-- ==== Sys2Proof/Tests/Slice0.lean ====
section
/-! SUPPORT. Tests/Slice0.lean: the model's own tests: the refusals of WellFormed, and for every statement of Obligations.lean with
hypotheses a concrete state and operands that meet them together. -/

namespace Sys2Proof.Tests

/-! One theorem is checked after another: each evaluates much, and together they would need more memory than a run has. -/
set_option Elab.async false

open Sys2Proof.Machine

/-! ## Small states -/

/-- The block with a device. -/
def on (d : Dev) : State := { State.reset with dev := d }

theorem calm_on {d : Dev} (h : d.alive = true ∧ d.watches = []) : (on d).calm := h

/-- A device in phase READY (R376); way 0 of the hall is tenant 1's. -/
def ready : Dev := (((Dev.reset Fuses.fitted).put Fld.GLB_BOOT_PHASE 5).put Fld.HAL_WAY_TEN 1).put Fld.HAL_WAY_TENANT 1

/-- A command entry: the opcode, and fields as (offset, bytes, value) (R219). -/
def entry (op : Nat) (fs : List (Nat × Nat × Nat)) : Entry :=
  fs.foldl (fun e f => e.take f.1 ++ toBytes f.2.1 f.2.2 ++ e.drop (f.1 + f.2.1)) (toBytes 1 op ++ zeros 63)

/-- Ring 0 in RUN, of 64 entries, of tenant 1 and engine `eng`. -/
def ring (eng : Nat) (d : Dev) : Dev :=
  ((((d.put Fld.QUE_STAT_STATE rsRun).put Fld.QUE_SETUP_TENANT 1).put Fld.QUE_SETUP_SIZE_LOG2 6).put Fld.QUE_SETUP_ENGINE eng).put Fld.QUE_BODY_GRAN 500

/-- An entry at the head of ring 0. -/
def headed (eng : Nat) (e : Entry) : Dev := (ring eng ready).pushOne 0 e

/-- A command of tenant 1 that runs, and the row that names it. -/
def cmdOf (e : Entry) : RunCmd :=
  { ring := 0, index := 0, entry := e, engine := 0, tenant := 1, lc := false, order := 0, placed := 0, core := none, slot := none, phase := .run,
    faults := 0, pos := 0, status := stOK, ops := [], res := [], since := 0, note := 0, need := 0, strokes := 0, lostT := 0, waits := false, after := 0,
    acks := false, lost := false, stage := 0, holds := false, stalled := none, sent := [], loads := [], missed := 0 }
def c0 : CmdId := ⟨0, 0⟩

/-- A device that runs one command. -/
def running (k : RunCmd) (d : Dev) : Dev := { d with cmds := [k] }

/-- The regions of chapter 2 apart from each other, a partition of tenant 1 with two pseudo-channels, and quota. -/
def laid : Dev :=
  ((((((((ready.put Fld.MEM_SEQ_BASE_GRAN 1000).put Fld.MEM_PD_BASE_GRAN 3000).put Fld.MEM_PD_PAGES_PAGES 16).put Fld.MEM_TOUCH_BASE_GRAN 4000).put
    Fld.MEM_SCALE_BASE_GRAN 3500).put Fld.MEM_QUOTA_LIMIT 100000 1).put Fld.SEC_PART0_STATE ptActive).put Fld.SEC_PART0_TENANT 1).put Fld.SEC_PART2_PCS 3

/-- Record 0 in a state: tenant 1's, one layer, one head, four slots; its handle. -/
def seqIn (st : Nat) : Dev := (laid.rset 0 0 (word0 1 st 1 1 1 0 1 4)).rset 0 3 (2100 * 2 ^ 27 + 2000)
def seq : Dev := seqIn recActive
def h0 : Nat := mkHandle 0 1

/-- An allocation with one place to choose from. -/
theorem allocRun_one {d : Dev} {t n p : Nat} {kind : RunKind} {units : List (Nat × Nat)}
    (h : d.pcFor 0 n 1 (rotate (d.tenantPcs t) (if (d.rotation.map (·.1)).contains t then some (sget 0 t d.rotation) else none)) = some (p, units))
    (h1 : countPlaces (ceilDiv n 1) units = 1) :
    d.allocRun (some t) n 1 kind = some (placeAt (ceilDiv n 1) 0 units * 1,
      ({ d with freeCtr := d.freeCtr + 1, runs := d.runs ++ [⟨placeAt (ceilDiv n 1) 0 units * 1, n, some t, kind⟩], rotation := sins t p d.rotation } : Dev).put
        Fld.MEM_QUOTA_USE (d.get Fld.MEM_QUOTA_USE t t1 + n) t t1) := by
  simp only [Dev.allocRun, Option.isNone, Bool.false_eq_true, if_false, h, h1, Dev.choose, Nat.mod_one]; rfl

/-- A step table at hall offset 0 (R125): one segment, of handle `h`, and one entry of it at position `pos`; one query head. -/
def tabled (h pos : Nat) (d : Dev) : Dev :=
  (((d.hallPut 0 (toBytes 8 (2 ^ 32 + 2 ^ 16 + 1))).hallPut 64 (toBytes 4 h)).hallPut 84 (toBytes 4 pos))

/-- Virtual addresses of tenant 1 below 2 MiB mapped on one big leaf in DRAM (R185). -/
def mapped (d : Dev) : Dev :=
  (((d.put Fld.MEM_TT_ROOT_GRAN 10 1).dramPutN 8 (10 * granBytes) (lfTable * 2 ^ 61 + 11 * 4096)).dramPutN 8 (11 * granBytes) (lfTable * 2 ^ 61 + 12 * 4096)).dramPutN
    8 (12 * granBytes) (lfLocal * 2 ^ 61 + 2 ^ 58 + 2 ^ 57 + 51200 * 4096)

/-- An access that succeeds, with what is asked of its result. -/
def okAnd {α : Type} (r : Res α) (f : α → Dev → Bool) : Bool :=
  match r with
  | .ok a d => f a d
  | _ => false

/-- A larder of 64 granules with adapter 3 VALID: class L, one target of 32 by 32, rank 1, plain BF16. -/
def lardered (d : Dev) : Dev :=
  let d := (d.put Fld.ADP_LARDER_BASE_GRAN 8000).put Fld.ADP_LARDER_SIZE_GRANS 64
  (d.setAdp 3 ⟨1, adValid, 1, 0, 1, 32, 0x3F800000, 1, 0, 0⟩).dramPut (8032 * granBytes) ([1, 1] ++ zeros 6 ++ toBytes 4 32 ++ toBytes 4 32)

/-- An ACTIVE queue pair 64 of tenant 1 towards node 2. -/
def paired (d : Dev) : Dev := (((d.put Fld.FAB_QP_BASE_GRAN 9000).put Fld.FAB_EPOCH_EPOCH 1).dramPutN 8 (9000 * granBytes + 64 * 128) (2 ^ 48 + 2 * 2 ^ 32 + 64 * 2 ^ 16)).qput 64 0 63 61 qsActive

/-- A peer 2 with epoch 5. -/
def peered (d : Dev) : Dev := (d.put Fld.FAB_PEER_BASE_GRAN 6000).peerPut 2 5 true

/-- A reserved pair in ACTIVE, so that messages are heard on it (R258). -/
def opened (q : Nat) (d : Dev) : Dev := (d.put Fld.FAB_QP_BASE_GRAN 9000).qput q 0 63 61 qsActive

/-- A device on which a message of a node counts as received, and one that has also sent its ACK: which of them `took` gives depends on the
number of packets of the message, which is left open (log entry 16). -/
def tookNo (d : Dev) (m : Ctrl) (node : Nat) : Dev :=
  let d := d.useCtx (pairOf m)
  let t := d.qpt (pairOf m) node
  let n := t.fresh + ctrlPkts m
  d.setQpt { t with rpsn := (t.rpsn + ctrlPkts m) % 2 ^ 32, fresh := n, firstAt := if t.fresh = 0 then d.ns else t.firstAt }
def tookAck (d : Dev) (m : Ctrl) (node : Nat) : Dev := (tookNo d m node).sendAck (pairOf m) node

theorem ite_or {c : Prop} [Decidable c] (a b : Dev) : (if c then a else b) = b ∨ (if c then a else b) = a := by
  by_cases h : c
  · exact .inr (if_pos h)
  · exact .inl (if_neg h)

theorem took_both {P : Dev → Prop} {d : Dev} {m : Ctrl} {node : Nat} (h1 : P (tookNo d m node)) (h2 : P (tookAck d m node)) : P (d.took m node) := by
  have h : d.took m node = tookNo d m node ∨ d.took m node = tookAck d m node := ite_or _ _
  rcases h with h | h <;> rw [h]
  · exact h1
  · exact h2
-------------------------
Using the data above, reproduce exactly the lines between those holding "def laid : Dev" and "(h1 : countPlaces", inclusive, and no others.

def laid : Dev :=
  ((((((((ready.put Fld.MEM_SEQ_BASE_GRAN 1000).put Fld.MEM_PD_BASE_GRAN 3000).put Fld.MEM_PD_PAGES_PAGES 16).put Fld.MEM_TOUCH_BASE_GRAN 4000).put
    Fld.MEM_SCALE_BASE_GRAN 3500).put Fld.MEM_QUOTA_LIMIT 100000 1).put Fld.SEC_PART0_STATE ptActive).put Fld.SEC_PART0_TENANT 1).put Fld.SEC_PART2_PCS 3

/-- Record 0 in a state: tenant 1's, one layer, one head, four slots; its handle. -/
def seqIn (st : Nat) : Dev := (laid.rset 0 0 (word0 1 st 1 1 1 0 1 4)).rset 0 3 (2100 * 2 ^ 27 + 2000)
def seq : Dev := seqIn recActive
def h0 : Nat := mkHandle 0 1

/-- An allocation with one place to choose from. -/
theorem allocRun_one {d : Dev} {t n p : Nat} {kind : RunKind} {units : List (Nat × Nat)}
    (h : d.pcFor 0 n 1 (rotate (d.tenantPcs t) (if (d.rotation.map (·.1)).contains t then some (sget 0 t d.rotation) else none)) = some (p, units))
    (h1 : countPlaces (ceilDiv n 1) units = 1) :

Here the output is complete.